The size of the win can be framed by looking at comparable entities in the carbon removal space. While direct public peers are scarce, project developers and technology providers in adjacent carbon credit markets have achieved significant valuations. For example, a scenario where Tivano captures a single-digit percentage of the projected demand for engineered carbon removal credits,a market several analysts estimate could be worth tens of billions of dollars annually within a decade,could support a venture-scale outcome. A more concrete, scenario-specific valuation could be modeled on a per-tonne basis: if Tivano achieves a scenario where it secures contracts to remove 1 million tonnes of CO₂ annually at a blended price of $200 per tonne, the resulting $200 million in annual revenue could, based on revenue multiples observed in climate tech transactions, translate into a company valuation in the high hundreds of millions to low billions (scenario, not a forecast). This math turns on the company's ability to scale project deployment and maintain credit integrity, a challenge the Risk Analysis section will detail.
Data Accuracy: YELLOW -- The core product milestone (CORC issuance) is confirmed by trade press. Growth scenarios and market size projections are extrapolated from the company's stated focus and industry context; specific partnership or scale targets are not yet publicly cited.
Sources
PUBLIC
[Tivano Carbon, 2026] Home | Tivano , https://www.tivano-carbon.com
[Biochar Today, 2025] Tivano Issues CO2 Removal Certificates for Africa's Bush Crisis , https://biochartoday.com/news/tivano-issues-first-carbon-dioxide-removal-certificates-via-namibian-terrestrial-biomass-storage-operation/
[Carbon Herald, 2025] Tivano Issues Its First CORCs From Terrestrial Biomass Storage In Africa , https://carbonherald.com/tivano-issues-its-first-corcs-from-terrestrial-biomass-storage-in-africa/
[The 5 Best Puro.earth Carbon Credit Removal Projects of 2026, 2026] The 5 Best Puro.earth Carbon Credit Removal Projects of 2026 , https://www.regreener.earth/blog/best-puro-earth-carbon-credit-removal-projects
[PERPLEXITY SONAR PRO BRIEF] Perplexity Sonar Pro Brief , [No URL provided in structured facts]
[Namibian Ministry of Agriculture, Water and Forestry, 2020] [Title not provided in structured facts] , [No URL provided in structured facts]

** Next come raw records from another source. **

/-- A request packet of the stack protocol (R310): its header, the byte mask of a WRM, and the data of a WR or WRM. -/
structure StackReq where
  header : Word
  mask   : BitVec 32
  data   : List Byte
deriving DecidableEq, Repr

/-- A signed image (R346): its 256 header bytes and its body. -/
structure SignedImage where
  header : List Byte
  body   : List Byte
deriving DecidableEq, Repr

/-- What an error strikes in a register file (R105, R106 FILE). -/
inductive RegFile where
  | scalar | pred | vec | mask | accum
deriving DecidableEq, Repr

/-- A host access to device memory over CXL.mem or through a BAR, of 64 bits or, for an AtomicOp that is not `wide`, of 32 (R342), and
the host's acknowledgement of a back-invalidation (R343, R274). -/
inductive HostAccess where
  | read (off : Nat) (len : Nat)
  | write (off : Nat) (bytes : List Byte)
  | add (off : Nat) (wide : Bool) (v : Word)
  | swap (off : Nat) (wide : Bool) (v : Word)
  | cas (off : Nat) (wide : Bool) (old new : Word)
  | hostMemWrite (addr : Nat) (bytes : List Byte)
  | backInvAck (line : Nat)
deriving DecidableEq, Repr

/-- What every PTP message carries (R317, R318): its transport, its domain, and the port that sent it. -/
structure PtpHead where
  transport : BitVec 2
  domain    : BitVec 8
  source    : Word
deriving DecidableEq, Repr

/-- What a PTP delay response carries beside the request's own time (R317): when the request was received, and, between peers,
when the peer answered it. -/
structure PtpReply where
  received : Nat
  answered : Nat
deriving DecidableEq, Repr

/-- What an ATS answer says beside reading and writing (R285): execution, that the page is not to be snooped, and the address space
and cluster that it is for, when that is not the acting strand's. -/
structure AtsMore where
  x  : Bool
  nc : Bool
  target : Option (Nat × Nat) := none
deriving DecidableEq, Repr

/-- A request for measurements (R349): the index, and the slot whose key signs with the requester's nonce, if a signature is
asked for. -/
structure MeasurementAsk where
  index : Nat
  sign  : Option (Nat × BitVec 256)
deriving DecidableEq, Repr

/-- One member's part of a collective in another module, as its Bridle announces it (R368, R369). -/
structure PeerPart where
  rank  : Nat
  op    : Nat
  red   : Nat
  ty    : Nat
  root  : Nat
  len   : Nat
  data  : List Byte
  tag   : Nat := 0
deriving DecidableEq, Repr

[Ecosystem Marketplace, 2024] [Title not provided in structured facts] , [No URL provided in structured facts]
[CarbonPlan, 2024] [Title not provided in structured facts] , [No URL provided in structured facts]
[UNFCCC, 2023] [Title not provided in structured facts] , [No URL provided in structured facts]
[Regreener.earth, 2026] The 5 Best Puro.earth Carbon Credit Removal Projects of 2026 , https://www.regreener.earth/blog/best-puro-earth-carbon-credit-removal-projects
Articles about Tivano Carbon
- Tivano Carbon's First Certificates Turn Invasive Bush Into Buried Carbon — The Swiss startup has issued its first carbon removal credits from an underground vault in Namibia, betting on a new path for durable storage.